- The poster for UFC 137: Penn vs. Diaz
- Promotion: Ultimate Fighting Championship
- Date: October 29, 2011
- Venue: Mandalay Bay Events Center
- City: Las Vegas, Nevada
- Attendance: 10,313
- Total gate: $3,900,650
- Buyrate: 280,000

Event chronology
| UFC 136: Edgar vs. Maynard III | UFC 137: Penn vs. Diaz | UFC 138: Leben vs. Munoz |

= UFC 137 =

UFC mixed martial arts event in 2011

UFC 137: Penn vs. Diaz was a mixed martial arts (MMA) pay-per-view event held by the Ultimate Fighting Championship on October 29, 2011, at Mandalay Bay Events Center in Las Vegas, Nevada.

==Background==
The event was originally expected to take place on October 15, 2011, at the Echo Arena Liverpool in Liverpool, England. However, due to multiple scheduling issues with broadcast rights, the organization cancelled those plans. UFC 137 featured two preliminary fights live on Spike TV.

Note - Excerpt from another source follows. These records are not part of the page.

-- ==== Sys2Proof/Machine/Step.lean ====
section
/-! DEFINITION. One step of the block: the command at the front of the queue, or one nanosecond of local time. -/

namespace Sys2Proof.Machine

open Sys2Proof

/-- The same state with another queue. -/
def State.withPending (s : State) (q : List Instr) : State := { s with pending := q }

/-- Take the command at the front and run it on the state with the rest of the queue. On an empty queue the local time advances
by 1 ns where it runs (17 R465), with what the block does by itself then (log entry 3). -/
def step (s : State) : Host.Outcome State Fault Refusal :=
  match s.pending with
  | c :: rest => exec c (s.withPending rest)
  | [] => .next (idle s)

/-- The state with the command that a word spells put at the front of the queue; unchanged where the word spells none. -/
def State.withFetchWord (s : State) (nbits w : Nat) : State :=
  match decodeTableWord nbits w with
  | some c => s.withPending (c :: s.pending)
  | none => s

end Sys2Proof.Machine
end

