/-- Responses (04 R98, R112 to R116): one that is accepted ends the attempt of its request with its status or its data; one whose TAG is not outstanding is
counted as stale, by the requester and at the port that brought it, and changes nothing of the requests; one that fails its tag or its flags, or comes past the fence, is discarded and counted. A request timer that has
run ends the attempt with TIMEOUT (10 R294). -/
def Obligations.ResponsesComplete : Prop :=
  (∀ (port : Nat) (k : Packet) (s : State), (isPort port = true ∨ port = 0xFFFF) → s.svc.mod = .ready → k.dst = selfNode s →
    let p := opened (takeLocal k s) k
    let u := takeLocal k s
    let v := planeAnswered port u
    let run : State → Prop := fun t => (k.op = opRdData → exec (.rdData port k) s = .next t) ∧ (k.op = opAtomicData → exec (.atomicData port k) s = .next t) ∧
      (k.op = opCmpl → exec (.cmpl port k) s = .next t)
    (∀ tag r, acceptResponse port p u = .request tag r →
      run (attemptEnded tag r (p.src == r.pkt.dst) (if p.op = opCmpl then p.status.toNat else 0) (padTo 128 p.data) (p.arg 0 1 == 1) v)) ∧
    (acceptResponse port p u = .stale → run (discardStale port { v with req := { v.req with stale := v.req.stale + 1 } })) ∧
    (acceptResponse port p u = .staleKey → run (if isPort port then u.onCnt port (fun c => { c with stale := c.stale + 1 }) else u)) ∧
    (acceptResponse port p u = .badTag → run (if isPort port then u.onCnt port (fun c => { c with authFail := c.authFail + 1 }) else u)) ∧
    (acceptResponse port p u = .malformed → run (discardMalformed port 7 p u))) ∧
  (∀ (port : Nat) (p : Packet) (s : State), s.req.out.find p.tag.toNat = none → responseBad p = false → pastFence p.tenant.toNat s = false →
    authCheck p s = .ok → acceptResponse port p s = .stale) ∧
  (∀ (port tag : Nat) (r : Request) (p : Packet) (s : State), acceptResponse port p s = .request tag r →
    tag = p.tag.toNat ∧ s.req.out.find tag = some r ∧ responseBad p = false) ∧
  (∀ (tag : BitVec 16) (r : Request) (s : State), s.svc.mod = .ready → s.req.out.find tag.toNat = some r → r.due = false → r.timing = true →
    r.sentAt + s.home.reqTimeout ≤ s.svc.now →
    exec (.requestTimeout tag) s = .next (attemptEnded tag.toNat r false stTimeout [] false (lastPlaneTimedOut r s)))

/-- Window commands (10 R310, R311, 13 R385): a descriptor in range enters a disabled window and the epoch advances; an enabled window answers BUSY; the
descriptor in force changes nothing;
WINDOW_DISABLE of an enabled one is accepted and accesses fail from then on, of a disabled one it completes at once and changes nothing; with no request
of the window outstanding it ends, and the cache lines filled through it go. -/
def Obligations.WindowCommandsComplete : Prop :=
  (∀ (h : MHdr) (w : Nat) (d : WinDesc) (s : State), Serves h [0] s → s.svc.bridge = true → s.svc.node ≠ none → w ≤ 15 → winBad s d = false →
    findTrans (.window w) s.mbx.trans = none → (s.window w).desc.en = false → (s.window w).desc ≠ d →
    exec (.windowSet h w d) s = .next (reply h 0 [] (bumpEpoch (s.onWindow w (fun x => { x with desc := d }))))) ∧
  (∀ (h : MHdr) (w : Nat) (d : WinDesc) (s : State), Serves h [0] s → s.svc.bridge = true → s.svc.node ≠ none → w ≤ 15 → winBad s d = false →
    findTrans (.window w) s.mbx.trans = none → (s.window w).desc.en = true → (s.window w).desc ≠ d → exec (.windowSet h w d) s = .next (reply h 2 [] s)) ∧
  (∀ (h : MHdr) (w : Nat) (d : WinDesc) (s : State), Serves h [0] s → s.svc.bridge = true → s.svc.node ≠ none → w ≤ 15 → winBad s d = false →
    findTrans (.window w) s.mbx.trans = none → (s.window w).desc = d → exec (.windowSet h w d) s = .next (reply h 0 [] s)) ∧
  (∀ (h : MHdr) (w : Nat) (d : WinDesc) (s : State), Serves h [0] s → s.svc.bridge = true → s.svc.node = none → w ≤ 15 →
    exec (.windowSet h w d) s = .next (reply h 2 [] s)) ∧
  (∀ (h : MHdr) (w : Nat) (d : WinDesc) (t : Transition) (s : State), Serves h [0] s → s.svc.bridge = true → s.svc.node ≠ none → w ≤ 15 → winBad s d = false →
    findTrans (.window w) s.mbx.trans = some t →
    let queue := fun (i : Instr) => if t.queued.isSome then reply h 2 [] s else reply h 1 [] (s.onMbx (fun m =>
      { m with trans := m.trans.map (fun x => if x.key == .window w then { x with queued := some i } else x) }))
    exec (.windowSet h w d) s = .next (queue (.windowSet h w d)) ∧ exec (.windowDisable h w) s = .next (queue (.windowDisable h w))) ∧
  (∀ (h : MHdr) (w : Nat) (s : State), Serves h [0] s → s.svc.bridge = true → w ≤ 15 → findTrans (.window w) s.mbx.trans = none →
    (s.window w).desc.en = true →
    exec (.windowDisable h w) s = .next (beginTrans (.window w) h 0x0502 (reply h 7 [] (s.onWindow w (fun x => { x with disabling := true }))))) ∧
  (∀ (h : MHdr) (w : Nat) (s : State), Serves h [0] s → s.svc.bridge = true → w ≤ 15 → findTrans (.window w) s.mbx.trans = none →
    (s.window w).desc.en = false → exec (.windowDisable h w) s = .next (reply h 0 [] s)) ∧
  (∀ (h : MHdr) (w : Nat) (s : State), Serves h [0] s → s.svc.bridge = true → w ≤ 15 →
    exec (.windowRead h w) s = .next (reply h 0 (pack [.bytes (winBytes (s.window w).desc), .num 8 (s.window w).failRd.toNat, .num 8 (s.window w).failWr.toNat,
      .num 8 (s.window w).logAddr, .num 8 (s.window w).logInfo.toNat]) s)) ∧
  (∀ (w : Nat) (t : Transition) (s : State), s.svc.mod = .ready → s.svc.handover = false → findTrans (.window w) s.mbx.trans = some t → windowBusy s w = false →
    let u := finishEvent t.hdr t.opcode 0 [] (dropTrans (.window w) (bumpEpoch
      ((s.onHost (fun h => { h with cache := h.cache.filter (fun c => !c.wins.contains w) })).onWindow w
        (fun x => { x with disabling := false, desc := { x.desc with en := false } }))))
    exec (.windowDisableComplete w) s = .next (match t.queued with | some i => runQueuedWindow i u | none => u)) ∧
  (∀ (h : MHdr) (w : Nat) (s : State), Serves h [0] s → s.svc.bridge = false → exec (.windowDisable h w) s = .next (reply h 3 [] s) ∧
    exec (.windowRead h w) s = .next (reply h 3 [] s))
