/-! ### onWindow -/

@[simp] theorem State.onWindow_svc (w : Nat) (f : Window → Window) : (s.onWindow w f).svc = s.svc := rfl
@[simp] theorem State.onWindow_err (w : Nat) (f : Window → Window) : (s.onWindow w f).err = s.err := rfl
@[simp] theorem State.onWindow_mbx (w : Nat) (f : Window → Window) : (s.onWindow w f).mbx = s.mbx := rfl
@[simp] theorem State.onWindow_lanes (w : Nat) (f : Window → Window) : (s.onWindow w f).lanes = s.lanes := rfl
@[simp] theorem State.onWindow_ports (w : Nat) (f : Window → Window) : (s.onWindow w f).ports = s.ports := rfl
@[simp] theorem State.onWindow_core (w : Nat) (f : Window → Window) : (s.onWindow w f).core = s.core := rfl
@[simp] theorem State.onWindow_home (w : Nat) (f : Window → Window) : (s.onWindow w f).home = s.home := rfl
@[simp] theorem State.onWindow_req (w : Nat) (f : Window → Window) : (s.onWindow w f).req = s.req := rfl
@[simp] theorem State.onWindow_coll (w : Nat) (f : Window → Window) : (s.onWindow w f).coll = s.coll := rfl
@[simp] theorem State.onWindow_reed (w : Nat) (f : Window → Window) : (s.onWindow w f).reed = s.reed := rfl
@[simp] theorem State.onWindow_xlat (w : Nat) (f : Window → Window) : (s.onWindow w f).xlat = s.xlat := rfl
@[simp] theorem State.onWindow_queues (w : Nat) (f : Window → Window) : (s.onWindow w f).queues = s.queues := rfl
@[simp] theorem State.onWindow_sec (w : Nat) (f : Window → Window) : (s.onWindow w f).sec = s.sec := rfl
@[simp] theorem State.onWindow_flash (w : Nat) (f : Window → Window) : (s.onWindow w f).flash = s.flash := rfl
@[simp] theorem State.onWindow_pwr (w : Nat) (f : Window → Window) : (s.onWindow w f).pwr = s.pwr := rfl
@[simp] theorem State.onWindow_snap (w : Nat) (f : Window → Window) : (s.onWindow w f).snap = s.snap := rfl
@[simp] theorem State.onWindow_free (w : Nat) (f : Window → Window) : (s.onWindow w f).free = s.free := rfl
@[simp] theorem State.onWindow_pending (w : Nat) (f : Window → Window) : (s.onWindow w f).pending = s.pending := rfl
@[simp] theorem State.onWindow_self (w : Nat) (f : Window → Window) : (s.onWindow w f).window w = f (s.window w) :=
  Map.look_upd_self _ _ _ _
theorem State.onWindow_ne {w q : Nat} (f : Window → Window) (h : q ≠ w) : (s.onWindow w f).window q = s.window q :=
  Map.look_upd_ne _ _ _ _ h
@[simp] theorem State.onWindow_port (w : Nat) (f : Window → Window) (y : Nat) : (s.onWindow w f).port y = s.port y := rfl
@[simp] theorem State.onWindow_lane (w : Nat) (f : Window → Window) (y : Nat) : (s.onWindow w f).lane y = s.lane y := rfl
@[simp] theorem State.onWindow_box (w : Nat) (f : Window → Window) (y : Nat) : (s.onWindow w f).box y = s.box y := rfl
@[simp] theorem State.onWindow_cluster (w : Nat) (f : Window → Window) (y : Nat) : (s.onWindow w f).cluster y = s.cluster y := rfl
@[simp] theorem State.onWindow_ctx (w : Nat) (f : Window → Window) (y : CtxId) : (s.onWindow w f).ctx y = s.ctx y := rfl
@[simp] theorem State.onWindow_trunk (w : Nat) (f : Window → Window) (y : Nat) : (s.onWindow w f).trunk y = s.trunk y := rfl
@[simp] theorem State.onWindow_win (w : Nat) (f : Window → Window) (y : Nat) : (s.onWindow w f).win y = s.win y := rfl
@[simp] theorem State.onWindow_qp (w : Nat) (f : Window → Window) (y : Nat) : (s.onWindow w f).qp y = s.qp y := rfl
@[simp] theorem State.onWindow_op (w : Nat) (f : Window → Window) (y : Nat) : (s.onWindow w f).op y = s.op y := rfl
@[simp] theorem State.onWindow_member (w : Nat) (f : Window → Window) (y : Nat) : (s.onWindow w f).member y = s.member y := rfl
@[simp] theorem State.onWindow_tenant (w : Nat) (f : Window → Window) (y : Nat) : (s.onWindow w f).tenant y = s.tenant y := rfl

/-! ### onTrunk -/

@[simp] theorem State.onTrunk_err (p : Nat) (f : Trunk → Trunk) : (s.onTrunk p f).err = s.err := rfl
@[simp] theorem State.onTrunk_mbx (p : Nat) (f : Trunk → Trunk) : (s.onTrunk p f).mbx = s.mbx := rfl
@[simp] theorem State.onTrunk_lanes (p : Nat) (f : Trunk → Trunk) : (s.onTrunk p f).lanes = s.lanes := rfl
@[simp] theorem State.onTrunk_ports (p : Nat) (f : Trunk → Trunk) : (s.onTrunk p f).ports = s.ports := rfl
@[simp] theorem State.onTrunk_core (p : Nat) (f : Trunk → Trunk) : (s.onTrunk p f).core = s.core := rfl
@[simp] theorem State.onTrunk_home (p : Nat) (f : Trunk → Trunk) : (s.onTrunk p f).home = s.home := rfl
@[simp] theorem State.onTrunk_req (p : Nat) (f : Trunk → Trunk) : (s.onTrunk p f).req = s.req := rfl
@[simp] theorem State.onTrunk_coll (p : Nat) (f : Trunk → Trunk) : (s.onTrunk p f).coll = s.coll := rfl
@[simp] theorem State.onTrunk_reed (p : Nat) (f : Trunk → Trunk) : (s.onTrunk p f).reed = s.reed := rfl
@[simp] theorem State.onTrunk_xlat (p : Nat) (f : Trunk → Trunk) : (s.onTrunk p f).xlat = s.xlat := rfl
@[simp] theorem State.onTrunk_queues (p : Nat) (f : Trunk → Trunk) : (s.onTrunk p f).queues = s.queues := rfl
@[simp] theorem State.onTrunk_host (p : Nat) (f : Trunk → Trunk) : (s.onTrunk p f).host = s.host := rfl
@[simp] theorem State.onTrunk_sec (p : Nat) (f : Trunk → Trunk) : (s.onTrunk p f).sec = s.sec := rfl
@[simp] theorem State.onTrunk_flash (p : Nat) (f : Trunk → Trunk) : (s.onTrunk p f).flash = s.flash := rfl
@[simp] theorem State.onTrunk_pwr (p : Nat) (f : Trunk → Trunk) : (s.onTrunk p f).pwr = s.pwr := rfl
@[simp] theorem State.onTrunk_snap (p : Nat) (f : Trunk → Trunk) : (s.onTrunk p f).snap = s.snap := rfl
@[simp] theorem State.onTrunk_free (p : Nat) (f : Trunk → Trunk) : (s.onTrunk p f).free = s.free := rfl
@[simp] theorem State.onTrunk_pending (p : Nat) (f : Trunk → Trunk) : (s.onTrunk p f).pending = s.pending := rfl
@[simp] theorem State.onTrunk_self (p : Nat) (f : Trunk → Trunk) : (s.onTrunk p f).trunk p = f (s.trunk p) :=
  Map.look_upd_self _ _ _ _
theorem State.onTrunk_ne {p q : Nat} (f : Trunk → Trunk) (h : q ≠ p) : (s.onTrunk p f).trunk q = s.trunk q :=
  Map.look_upd_ne _ _ _ _ h
@[simp] theorem State.onTrunk_port (p : Nat) (f : Trunk → Trunk) (y : Nat) : (s.onTrunk p f).port y = s.port y := rfl
@[simp] theorem State.onTrunk_lane (p : Nat) (f : Trunk → Trunk) (y : Nat) : (s.onTrunk p f).lane y = s.lane y := rfl
@[simp] theorem State.onTrunk_box (p : Nat) (f : Trunk → Trunk) (y : Nat) : (s.onTrunk p f).box y = s.box y := rfl
@[simp] theorem State.onTrunk_cluster (p : Nat) (f : Trunk → Trunk) (y : Nat) : (s.onTrunk p f).cluster y = s.cluster y := rfl
@[simp] theorem State.onTrunk_ctx (p : Nat) (f : Trunk → Trunk) (y : CtxId) : (s.onTrunk p f).ctx y = s.ctx y := rfl
@[simp] theorem State.onTrunk_window (p : Nat) (f : Trunk → Trunk) (y : Nat) : (s.onTrunk p f).window y = s.window y := rfl
@[simp] theorem State.onTrunk_win (p : Nat) (f : Trunk → Trunk) (y : Nat) : (s.onTrunk p f).win y = s.win y := rfl
@[simp] theorem State.onTrunk_qp (p : Nat) (f : Trunk → Trunk) (y : Nat) : (s.onTrunk p f).qp y = s.qp y := rfl
@[simp] theorem State.onTrunk_op (p : Nat) (f : Trunk → Trunk) (y : Nat) : (s.onTrunk p f).op y = s.op y := rfl
@[simp] theorem State.onTrunk_member (p : Nat) (f : Trunk → Trunk) (y : Nat) : (s.onTrunk p f).member y = s.member y := rfl
@[simp] theorem State.onTrunk_tenant (p : Nat) (f : Trunk → Trunk) (y : Nat) : (s.onTrunk p f).tenant y = s.tenant y := rfl

/-! ### onWin -/

@[simp] theorem State.onWin_svc (n : Nat) (f : SrcWin → SrcWin) : (s.onWin n f).svc = s.svc := rfl
@[simp] theorem State.onWin_err (n : Nat) (f : SrcWin → SrcWin) : (s.onWin n f).err = s.err := rfl
@[simp] theorem State.onWin_mbx (n : Nat) (f : SrcWin → SrcWin) : (s.onWin n f).mbx = s.mbx := rfl
@[simp] theorem State.onWin_lanes (n : Nat) (f : SrcWin → SrcWin) : (s.onWin n f).lanes = s.lanes := rfl
@[simp] theorem State.onWin_ports (n : Nat) (f : SrcWin → SrcWin) : (s.onWin n f).ports = s.ports := rfl
@[simp] theorem State.onWin_core (n : Nat) (f : SrcWin → SrcWin) : (s.onWin n f).core = s.core := rfl
@[simp] theorem State.onWin_req (n : Nat) (f : SrcWin → SrcWin) : (s.onWin n f).req = s.req := rfl
@[simp] theorem State.onWin_coll (n : Nat) (f : SrcWin → SrcWin) : (s.onWin n f).coll = s.coll := rfl
@[simp] theorem State.onWin_reed (n : Nat) (f : SrcWin → SrcWin) : (s.onWin n f).reed = s.reed := rfl
@[simp] theorem State.onWin_xlat (n : Nat) (f : SrcWin → SrcWin) : (s.onWin n f).xlat = s.xlat := rfl
@[simp] theorem State.onWin_queues (n : Nat) (f : SrcWin → SrcWin) : (s.onWin n f).queues = s.queues := rfl
@[simp] theorem State.onWin_host (n : Nat) (f : SrcWin → SrcWin) : (s.onWin n f).host = s.host := rfl
@[simp] theorem State.onWin_sec (n : Nat) (f : SrcWin → SrcWin) : (s.onWin n f).sec = s.sec := rfl
@[simp] theorem State.onWin_flash (n : Nat) (f : SrcWin → SrcWin) : (s.onWin n f).flash = s.flash := rfl
@[simp] theorem State.onWin_pwr (n : Nat) (f : SrcWin → SrcWin) : (s.onWin n f).pwr = s.pwr := rfl
@[simp] theorem State.onWin_snap (n : Nat) (f : SrcWin → SrcWin) : (s.onWin n f).snap = s.snap := rfl
@[simp] theorem State.onWin_free (n : Nat) (f : SrcWin → SrcWin) : (s.onWin n f).free = s.free := rfl
@[simp] theorem State.onWin_pending (n : Nat) (f : SrcWin → SrcWin) : (s.onWin n f).pending = s.pending := rfl
@[simp] theorem State.onWin_self (n : Nat) (f : SrcWin → SrcWin) : (s.onWin n f).win n = f (s.win n) :=
  Map.look_upd_self _ _ _ _
theorem State.onWin_ne {n q : Nat} (f : SrcWin → SrcWin) (h : q ≠ n) : (s.onWin n f).win q = s.win q :=
  Map.look_upd_ne _ _ _ _ h
@[simp] theorem State.onWin_port (n : Nat) (f : SrcWin → SrcWin) (y : Nat) : (s.onWin n f).port y = s.port y := rfl
@[simp] theorem State.onWin_lane (n : Nat) (f : SrcWin → SrcWin) (y : Nat) : (s.onWin n f).lane y = s.lane y := rfl
@[simp] theorem State.onWin_box (n : Nat) (f : SrcWin → SrcWin) (y : Nat) : (s.onWin n f).box y = s.box y := rfl
@[simp] theorem State.onWin_cluster (n : Nat) (f : SrcWin → SrcWin) (y : Nat) : (s.onWin n f).cluster y = s.cluster y := rfl
@[simp] theorem State.onWin_ctx (n : Nat) (f : SrcWin → SrcWin) (y : CtxId) : (s.onWin n f).ctx y = s.ctx y := rfl
@[simp] theorem State.onWin_window (n : Nat) (f : SrcWin → SrcWin) (y : Nat) : (s.onWin n f).window y = s.window y := rfl
@[simp] theorem State.onWin_trunk (n : Nat) (f : SrcWin → SrcWin) (y : Nat) : (s.onWin n f).trunk y = s.trunk y := rfl
@[simp] theorem State.onWin_qp (n : Nat) (f : SrcWin → SrcWin) (y : Nat) : (s.onWin n f).qp y = s.qp y := rfl
@[simp] theorem State.onWin_op (n : Nat) (f : SrcWin → SrcWin) (y : Nat) : (s.onWin n f).op y = s.op y := rfl
@[simp] theorem State.onWin_member (n : Nat) (f : SrcWin → SrcWin) (y : Nat) : (s.onWin n f).member y = s.member y := rfl
@[simp] theorem State.onWin_tenant (n : Nat) (f : SrcWin → SrcWin) (y : Nat) : (s.onWin n f).tenant y = s.tenant y := rfl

Dennis Siver was expected to face Sam Stout at this event, but Stout withdrew from the bout on August 29 and was replaced by Donald Cerrone.

Nick Diaz, was originally scheduled to headline the card opposite Georges St-Pierre for the UFC Welterweight Championship, but promoters canceled his appearance in the fight on September 7, because he failed to make media appearances. Carlos Condit was promoted from his fight with B.J. Penn to replace Diaz and face St-Pierre.

On September 8, B.J. Penn announced via Twitter that Dana White offered him a fight he "cannot refuse" and will still be fighting at UFC 137. Later that day, both Penn and White announced that the fight would be against Nick Diaz.

On October 1, it was revealed that Tim Credeur was forced out of his bout with Brad Tavares for unknown reasons. Promotional newcomer Dustin Jacoby stepped-in to face Tavares. On October 21, Tavares withdrew from bout due to an injury and was replaced by undefeated newcomer Clifford Starks.

Georges St-Pierre was expected to defend his title against Carlos Condit on this card. St-Pierre withdrew due to a knee injury and Nick Diaz vs. B.J. Penn became the main event.

During the official UFC 137 weigh ins, Tyson Griffin failed to make the featherweight limit. Griffin was three pounds over and was fined 25 percent of his earnings causing the bout to take place at a catchweight of 148 lb.

==Bonus awards==
The following fighters received $75,000 bonuses.

- Fight of the Night: B.J. Penn vs. Nick Diaz
- Knockout of the Night: Bart Palaszewski
- Submission of the Night: Donald Cerrone

==Reported payout==
The following is the reported payout to the fighters as reported to the Nevada State Athletic Commission. It does not include sponsor money and also does not include the UFC's traditional "fight night" bonuses.

- Nick Diaz: $200,000 (no win bonus) def. BJ Penn: $150,000
- Cheick Kongo: $140,000 ($70,000 win bonus) def. Matt Mitrione: $10,000
- Roy Nelson: $40,000 ($20,000 win bonus) def. Mirko Cro Cop: $75,000
- Scott Jorgensen: $33,000 ($16,500 win bonus) def. Jeff Curran: $8,000
- Hatsu Hioki: $30,000 ($15,000 win bonus) def. George Roop: $8,000
- Donald Cerrone: $54,000 ($27,000 win bonus) def. Dennis Siver: $27,000
- Bart Palaszewski: $28,500 ($10,000 win bonus) def. Tyson Griffin: $25,500 ^
- Brandon Vera: $120,000 ($60,000 win bonus) def. Eliot Marshall: $15,000
- Ramsey Nijem: $20,000 ($10,000 win bonus) def. Danny Downes: $5,000
- Francis Carmont: $12,000 ($6,000 win bonus) def. Chris Camozzi: $8,000
- Clifford Starks: $12,000 ($6,000 win bonus) def. Dustin Jacoby: $6,000

^Although not recognized on the official pay sheet, Griffin was fined $8,500, or 25% of his base pay for missing weight for the fight, and contracts were reworked with those amounts. That money was issued to Palaszewski, an NSAC official confirmed.